- Task details:
Using the records below, write out again exactly the lines that begin at the line containing "l with pulse" and end at the line containing "def StationState.tick (t", and no other lines.

----- Raw data -----

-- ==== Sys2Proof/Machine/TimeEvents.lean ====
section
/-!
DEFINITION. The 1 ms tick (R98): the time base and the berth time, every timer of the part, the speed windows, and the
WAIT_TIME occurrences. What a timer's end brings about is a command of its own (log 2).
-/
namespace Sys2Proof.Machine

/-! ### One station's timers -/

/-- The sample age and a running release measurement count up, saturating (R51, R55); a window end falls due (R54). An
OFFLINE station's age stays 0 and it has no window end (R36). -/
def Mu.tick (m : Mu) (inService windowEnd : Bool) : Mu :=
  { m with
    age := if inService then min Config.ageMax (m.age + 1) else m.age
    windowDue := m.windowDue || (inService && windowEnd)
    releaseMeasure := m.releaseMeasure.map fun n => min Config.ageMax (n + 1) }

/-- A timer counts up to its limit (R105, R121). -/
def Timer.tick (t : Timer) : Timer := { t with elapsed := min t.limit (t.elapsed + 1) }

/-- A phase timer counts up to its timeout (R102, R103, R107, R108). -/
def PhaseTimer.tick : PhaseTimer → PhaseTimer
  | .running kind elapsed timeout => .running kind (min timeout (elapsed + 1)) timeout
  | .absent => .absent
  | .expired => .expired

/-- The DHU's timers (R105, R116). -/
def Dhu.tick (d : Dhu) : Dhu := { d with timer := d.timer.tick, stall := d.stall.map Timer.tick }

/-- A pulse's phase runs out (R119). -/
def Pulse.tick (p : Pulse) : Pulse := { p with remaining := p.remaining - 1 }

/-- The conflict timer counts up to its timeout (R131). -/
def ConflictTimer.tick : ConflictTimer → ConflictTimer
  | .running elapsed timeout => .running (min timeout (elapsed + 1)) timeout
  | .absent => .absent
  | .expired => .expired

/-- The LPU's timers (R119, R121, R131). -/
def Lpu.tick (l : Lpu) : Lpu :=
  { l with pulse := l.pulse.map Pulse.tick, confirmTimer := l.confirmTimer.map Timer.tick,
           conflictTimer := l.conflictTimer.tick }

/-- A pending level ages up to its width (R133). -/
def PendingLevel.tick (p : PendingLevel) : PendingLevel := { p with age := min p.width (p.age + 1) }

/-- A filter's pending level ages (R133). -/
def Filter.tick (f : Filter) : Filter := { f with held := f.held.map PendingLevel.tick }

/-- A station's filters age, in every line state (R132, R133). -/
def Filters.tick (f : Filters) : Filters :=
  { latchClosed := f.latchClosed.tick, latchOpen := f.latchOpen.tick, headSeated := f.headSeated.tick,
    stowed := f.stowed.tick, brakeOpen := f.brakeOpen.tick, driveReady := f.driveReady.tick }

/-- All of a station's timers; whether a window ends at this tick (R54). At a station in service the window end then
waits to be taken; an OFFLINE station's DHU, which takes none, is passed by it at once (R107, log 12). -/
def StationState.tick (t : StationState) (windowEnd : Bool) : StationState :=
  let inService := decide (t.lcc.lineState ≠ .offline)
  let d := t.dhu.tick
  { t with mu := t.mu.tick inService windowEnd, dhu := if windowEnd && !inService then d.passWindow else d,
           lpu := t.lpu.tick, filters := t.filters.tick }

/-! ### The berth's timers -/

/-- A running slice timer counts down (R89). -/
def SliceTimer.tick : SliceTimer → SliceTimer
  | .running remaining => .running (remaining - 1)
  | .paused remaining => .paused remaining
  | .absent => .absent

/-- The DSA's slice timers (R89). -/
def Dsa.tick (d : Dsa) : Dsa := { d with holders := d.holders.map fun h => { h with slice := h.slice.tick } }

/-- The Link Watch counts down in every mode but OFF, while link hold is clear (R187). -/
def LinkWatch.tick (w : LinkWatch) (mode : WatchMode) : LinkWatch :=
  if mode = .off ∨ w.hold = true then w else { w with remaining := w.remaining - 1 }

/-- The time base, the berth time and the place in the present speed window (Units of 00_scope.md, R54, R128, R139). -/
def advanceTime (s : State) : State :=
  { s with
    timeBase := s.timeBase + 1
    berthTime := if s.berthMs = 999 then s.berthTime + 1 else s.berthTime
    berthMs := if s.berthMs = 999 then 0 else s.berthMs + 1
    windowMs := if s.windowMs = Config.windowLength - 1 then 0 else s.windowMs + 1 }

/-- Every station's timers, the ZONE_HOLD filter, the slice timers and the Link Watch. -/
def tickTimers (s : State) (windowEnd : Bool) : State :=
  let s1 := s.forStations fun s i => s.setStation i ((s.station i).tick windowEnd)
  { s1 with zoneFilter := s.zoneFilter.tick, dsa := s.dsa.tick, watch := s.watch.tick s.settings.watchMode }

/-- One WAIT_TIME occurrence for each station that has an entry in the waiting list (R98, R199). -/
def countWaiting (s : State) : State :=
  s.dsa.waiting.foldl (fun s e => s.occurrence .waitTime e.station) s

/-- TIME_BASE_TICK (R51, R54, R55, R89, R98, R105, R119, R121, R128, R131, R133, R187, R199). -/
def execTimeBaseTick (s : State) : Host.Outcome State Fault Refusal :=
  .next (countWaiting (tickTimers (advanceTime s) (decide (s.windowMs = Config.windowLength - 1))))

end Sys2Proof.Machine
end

-----
----- Raw data -----

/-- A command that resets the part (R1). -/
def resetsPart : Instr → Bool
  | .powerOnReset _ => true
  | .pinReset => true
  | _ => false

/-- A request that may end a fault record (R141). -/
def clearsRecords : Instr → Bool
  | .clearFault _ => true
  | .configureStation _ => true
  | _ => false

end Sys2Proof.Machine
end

-----

- Exercise solution:
  { l with pulse := l.pulse.map Pulse.tick, confirmTimer := l.confirmTimer.map Timer.tick,
           conflictTimer := l.conflictTimer.tick }

/-- A pending level ages up to its width (R133). -/
def PendingLevel.tick (p : PendingLevel) : PendingLevel := { p with age := min p.width (p.age + 1) }

/-- A filter's pending level ages (R133). -/
def Filter.tick (f : Filter) : Filter := { f with held := f.held.map PendingLevel.tick }

/-- A station's filters age, in every line state (R132, R133). -/
def Filters.tick (f : Filters) : Filters :=
  { latchClosed := f.latchClosed.tick, latchOpen := f.latchOpen.tick, headSeated := f.headSeated.tick,
    stowed := f.stowed.tick, brakeOpen := f.brakeOpen.tick, driveReady := f.driveReady.tick }

/-- All of a station's timers; whether a window ends at this tick (R54). At a station in service the window end then
waits to be taken; an OFFLINE station's DHU, which takes none, is passed by it at once (R107, log 12). -/
def StationState.tick (t : StationState) (windowEnd : Bool) : StationState :=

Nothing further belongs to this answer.